Yield: 3–4 servings | Prep: 10 mins | Cook: 10 mins
Ingredients
2 cups cooked white rice, chilled (day-old preferred)
2 boneless, skinless chicken breasts, diced into ½-inch pieces
2 cloves garlic, minced
2 Tbsp vegetable oil (or neutral oil), divided
2 large eggs, lightly beaten
½ cup frozen peas and carrots (or mixed vegetables)
2–3 Tbsp low-sodium soy sauce
1 tsp sesame oil (optional, but recommended)
2 green onions, sliced (whites and greens separated)
Salt and white/black pepper, to taste
Instructions
Prep your ingredients: If using fresh rice, spread it on a plate and refrigerate for at least 30 minutes to chill completely. Dice the chicken, mince the garlic, and slice the onions, keeping the white and green parts separate.
Cook the chicken: Heat 1 tablespoon of vegetable oil in a large wok or non-stick skillet over medium-high heat. Add the chicken, season with salt and pepper, and cook until golden and cooked through (about 4–5 minutes). Transfer to a plate and set aside.
Scramble the eggs: Reduce the heat to medium. Add a splash more oil if the pan looks dry. Pour in the beaten eggs, let them set for a few seconds, then scramble until just cooked (about 1 minute). Remove and set aside with the chicken.
Aromatics and vegetables: Increase the heat to high. Add the remaining 1 tablespoon of oil, then the minced garlic and the white parts of the green onions. Stir-fry for 15 seconds until fragrant (do not burn the garlic). Add the frozen peas and carrots and stir-fry for 1 minute.
Stir-fry the rice: Add the chilled rice to the pan, breaking up any clumps with your spatula. Stir-fry for 2–3 minutes until the rice is hot and slightly toasted.
Season and combine: Drizzle the soy sauce and sesame oil over the rice and toss well to coat evenly. Return the cooked chicken and scrambled eggs to the pan. Stir-fry for another 1–2 minutes until everything is heated through.
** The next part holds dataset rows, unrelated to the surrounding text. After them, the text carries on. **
-- ==== Sys2Proof/Tests/Slice0.lean ====
section
/-! SUPPORT. Slice0: the well-formedness smoke, the spec's worked figures on small states, and a witness for the hypotheses of every statement. -/

namespace Sys2Proof.Tests

open Sys2Proof Sys2Proof.Machine

/-! ### Helpers -/

/-- The state a command leaves. -/
def after (c : Instr) (s : State) : State :=
  match exec c s with
  | .next t => t
  | .fault _ => s
  | .refused _ => s

/-- The body of the reply in hand. -/
def reply (s : State) : Option (List Byte) := s.host.inHand.map (·.reply.body)

/-- The part at rest: nothing to measure, the scan pause running. -/
def resting : State := { State.reset with ranging := { Ranging.reset with pause := some 10000 } }

/-- A resident's grant context, or a crew card's. -/
def grantOf (service : Bool) : GrantContext :=
  { card := 88214, cls := if service then .crew else .resident, tariff := 3, fraction := 2,
    period := 412, provisional := false, service := service, hatchOpened := false, late := false,
    openStart := some 1000, remaining := some 3 }

/-- Column 0 in an access state with a grant, one reservation taken. -/
def cycle (st : AccessState) (service : Bool) : State :=
  { resting.modAccess 0 fun a =>
      { a with
        state := st, context := some (grantOf service), grantTimer := some 15000,
        openTimer := some 90000 } with
    journal := { Journal.reset with reservations := 1 } }

/-- A manifest entry of a column. -/
def entry (c : Column) (st : EntryStatus) : ManifestEntry :=
  { column := c, status := st, outcome := none, failReason := none, fillBefore := none,
    fillAfter := none, residue := false }

/-- An OPEN round over columns 0 and 1, its entry of column 0 with a status and a stage. -/
def onRound (st : EntryStatus) (stage : Option Stage) : State :=
  { resting with
    round :=
      { Round.reset with
        state := .open, id := some 5, vehicle := some 9, manifest := [entry 0 st, entry 1 .pending],
        stage := stage, supervision := .counting 300000, settleTimer := some 20000,
        liftStart := some 1000 },
    journal := { Journal.reset with reservations := 2 } }

/-- A used slot. -/
def used (card : CardNumber) (allowance remaining : Nat) (stamp : Option (BitVec 16)) : Entry :=
  { host :=
      { card := card, cls := .resident, fractions := 0b000100, tariff := 3, allowance := allowance,
        blocked := false, restriction := none },
    remaining := remaining, stamp := stamp, uses := 331 }

/-- A table with the given cards in block 12, out of provisional access. -/
def table12 (entries : List Entry) (pinned : Bool) : CardTable :=
  { CardTable.reset with
    blocks := CardTable.reset.blocks.set (12 : Fin 64) { entries := entries, pinned := pinned },
    provisional := false }

/-- The part with one card in block 12. -/
def loaded (pinned : Bool) : State :=
  { resting with table := table12 [used 1044 20 7 (some 412)] pinned, period := 412 }

/-- An open transfer on block 12. -/
def transferring (kind : TransferKind) (declared delivered : Nat) : State :=
  { loaded false with
    host := { HostLink.reset with
      transfer := some
        { kind := kind, block := 12, declared := declared, delivered := delivered, watch := 2000 } } }

/-- A request in hand. -/
def busy : State :=
  { resting with
    host := { HostLink.reset with inHand := some ⟨⟨0x81, [0x00]⟩, false, false⟩ } }

/-- The engine has made its first choice: a SCAN burst on column 0. -/
def scanning : State := chooseNext State.reset

/-- A frame in reception on the host link, its last byte taken at 0, some milliseconds on. -/
def begun (s : State) (now : Nat) : State :=
  { s with now := now, host := { s.host with frame := some ⟨[0x03, 0x05], 0⟩ } }

/-- A RESTART whose reply has gone out. -/
def restarting : State :=
  { resting with
    host := { HostLink.reset with inHand := some ⟨⟨0x83, [0x00]⟩, true, true⟩ } }

/-- An alert entry of column 0. -/
def alert (k : AlertKind) : AlertEntry :=
  { kind := k, column := some 0, count := 1, first := ⟨0, 5⟩, last := ⟨0, 5⟩ }

/-! ### Well-formedness -/

theorem test_wellFormed_body_fits : (Instr.profileWrite (List.replicate 239 0)).wellFormed = true := by
  decide +kernel
theorem test_illFormed_body_of_240 : (Instr.profileWrite (List.replicate 240 0)).wellFormed = false := by
  decide +kernel
theorem test_illFormed_known_kind : (Instr.unknownKind 0x01).wellFormed = false := by decide
theorem test_illFormed_echo_past_window : (Instr.echo 4000).wellFormed = false := by decide

/-! ### Frames and layouts (09) -/

/-- R160's arithmetic on a PERIOD SET reply: start mark A2, length 4, kind 85, OK, period 413. -/
theorem test_reply_frame_bytes :
    (Reply.frame ⟨0x85, [0x00, 0x01, 0x9D]⟩) = [0xA2, 0x04, 0x85, 0x00, 0x01, 0x9D, 0xD9, 0x0D] := by
  decide
/-- R160's example: the bytes of PERIOD SET 413. -/
theorem test_frame_spells_period_set :
    hearAll .host none (([0xA1, 0x03, 0x05, 0x01, 0x9D, 0x5A, 0x0D] : List Byte).map .byte) =
      [.startMark .host, .periodSet [0x01, 0x9D]] := by decide
/-- R160: 0x0C is good for kind 0x11 only, and never on the reader line. -/
theorem test_end_mark_judged_by_kind :
    goodEnd .host 0x11 0x0C = true ∧ goodEnd .host 0x05 0x0C = false ∧
      goodEnd .reader 0x11 0x0C = false := by decide
theorem test_word_spells_nothing : decodeTableWord 8 1 = none := rfl

/-! ### The resets -/

theorem test_reset_is_full_reset : fullReset State.reset = State.reset := by decide +kernel
/-- R107 with R91: no burst stands after a full reset, and the first choice comes before any time. -/
theorem test_first_choice_after_reset :
    State.reset.ranging.burst = none ∧ step State.reset = .next scanning ∧ scanning.now = 0 ∧
      (scanning.ranging.burst.map fun b => (b.column, b.purpose)) = some (0, .scan) :=
  ⟨rfl, rfl, rfl, by decide⟩
/-- R173: the seven blocks' events, and the RESTART let go at the last. -/
theorem test_restart_block_by_block :
    (restartNext restarting).restarted = 1 ∧
      (restartNext { restarting with restarted := 6 }).host.inHand = none := by decide +kernel
theorem test_present_discarded_during_restart :
    (after (.present 0 1) restarting).reader.sending = none := by decide
theorem test_reset_floor : State.reset.alerts.floor = 4 := rfl
theorem test_fullReset_lifted_column_absent :
    (after .fullReset (resting.modSup 3 fun p => { p with lift := .steady false })).sups[3].condition
      = .absent := by decide
theorem test_softRestart_keeps_floor :
    (after .softRestart { resting with alerts := ⟨[alert .overfill], 6, 2⟩ }).alerts = ⟨[], 6, 0⟩ := by
  decide +kernel

/-! ### Requests of the part -/

theorem test_identify :
    reply (after (.identify []) resting) =
      some [0x00, 0x5C, 0x0C, 0x01, 0x0C, 0x10, 0x00, 0x08, 0x00, 0x20] := by decide
theorem test_status_length : ((reply (after (.status []) resting)).map List.length) = some 41 := by
  decide +kernel
theorem test_restart_stays_in_hand :
    (after .replySent (after (.restart []) resting)).host.inHand =
      some ⟨⟨0x83, [0x00]⟩, true, true⟩ := by decide
theorem test_timeSet_limit :
    (after (.timeSet [0, 2, 0x01, 0x51, 0x7F]) resting).clock = ⟨2, 86399, true, 0⟩ := by decide
theorem test_timeSet_beyond :
    reply (after (.timeSet [0, 2, 0x01, 0x51, 0x80]) resting) = some [0x04] := by decide
theorem test_periodSet : (after (.periodSet [0x01, 0x9D]) resting).period = 413 := by decide
theorem test_clockAdvance_wraps :
    (after .clockAdvance { resting with clock := ⟨65535, 86399, true, 0⟩ }).clock = ⟨0, 0, true, 1000⟩ := by
  decide
/-- R170: the blanking distance may not pass a column's F less 50 (350 − 50). -/
theorem test_profileWrite_relation :
    reply (after (.profileWrite [0x0A, 0xFF, 0x01, 0x2D]) resting) = some [0x04, 0x00] := by decide
theorem test_profileWrite_taken :
    (after (.profileWrite [0x0A, 0xFF, 0x01, 0x2C]) resting).profile.blanking = 300 := by decide
theorem test_profileRead_first_item :
    ((reply (after (.profileRead [0xFF]) resting)).map (List.take 7)) =
      some [0x00, 0x01, 0xFF, 0xF0, 0x00, 0x00, 0x00] := by decide
theorem test_unknownKind : reply (after (.unknownKind 0x77) resting) = some [0x02, 0x77] := by decide
theorem test_checkError_counts : (after .checkError resting).host.linkErrors = 1 := by decide
theorem test_frameWhileRequestInHand :
    (after .frameWhileRequestInHand busy).host.linkErrors = 1 := by decide
theorem test_frameDiscard_hunting : after (.frameDiscard .host .badEndMark) resting = resting := by
  decide
theorem test_interbyteGap :
    (after (.interbyteGap .host) (after (.startMark .host) resting)).host.linkErrors = 1 := by decide

/-- R161: 51 ms after the last byte the gap discards the frame, and the late start mark begins another. -/
theorem test_late_byte_is_hunted :
    let s := (begun resting 51).receive .host [.byte 0xA1]
    let t := match step s with
      | .next t => t
      | _ => s
    t.host.frame = none ∧ t.host.linkErrors = 1 ∧ t.arriving = s.arriving ∧
      (match step t with
        | .next u => u
        | _ => t).host.frame = some ⟨[], 51⟩ := by decide +kernel
/-- R174: bytes brought before the reset's end are not taken. -/
theorem test_fullReset_takes_no_earlier_byte :
    (after .fullReset (resting.receive .host [.byte 0xA1])).arriving = [] := by decide
/-- R107: the choice due comes before a command, so COLUMN MEASURE finds the scan begun. -/
theorem test_choice_before_command :
    ((after (.columnMeasure [3]) State.reset).ranging.burst.map fun b => (b.column, b.purpose, b.start)) =
        some (0, .scan, 0) ∧
      ((after .clockAdvance State.reset).ranging.burst.map (·.start)) = some 0 := by decide
/-- R159, R160, R175: a FULL verdict with a redirect on RTX. -/
theorem test_verdict_bytes :
    (handVerdict ⟨4, .full, none, some 7⟩ resting).rtx =
      some [0xB2, 0x04, 0x02, 0x04, 0x18, 0x07, 0xD7, 0x0D] := by decide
Adjust with extra soy sauce or pepper to taste.
Garnish and serve: Sprinkle with the reserved green parts of the green onions and serve hot.
Pro Tips for Success
Use cold rice: Freshly cooked rice is too moist and turns mushy. Cold, leftover rice guarantees fluffy, separate grains.
Crank the heat: High heat is essential for that smoky "wok hei" flavor. It sears the rice without steaming it.
Don't overcrowd: A large pan ensures browning instead of steaming.
Spice it up: Add a pinch of red pepper flakes or a dash of sriracha with the garlic for extra heat.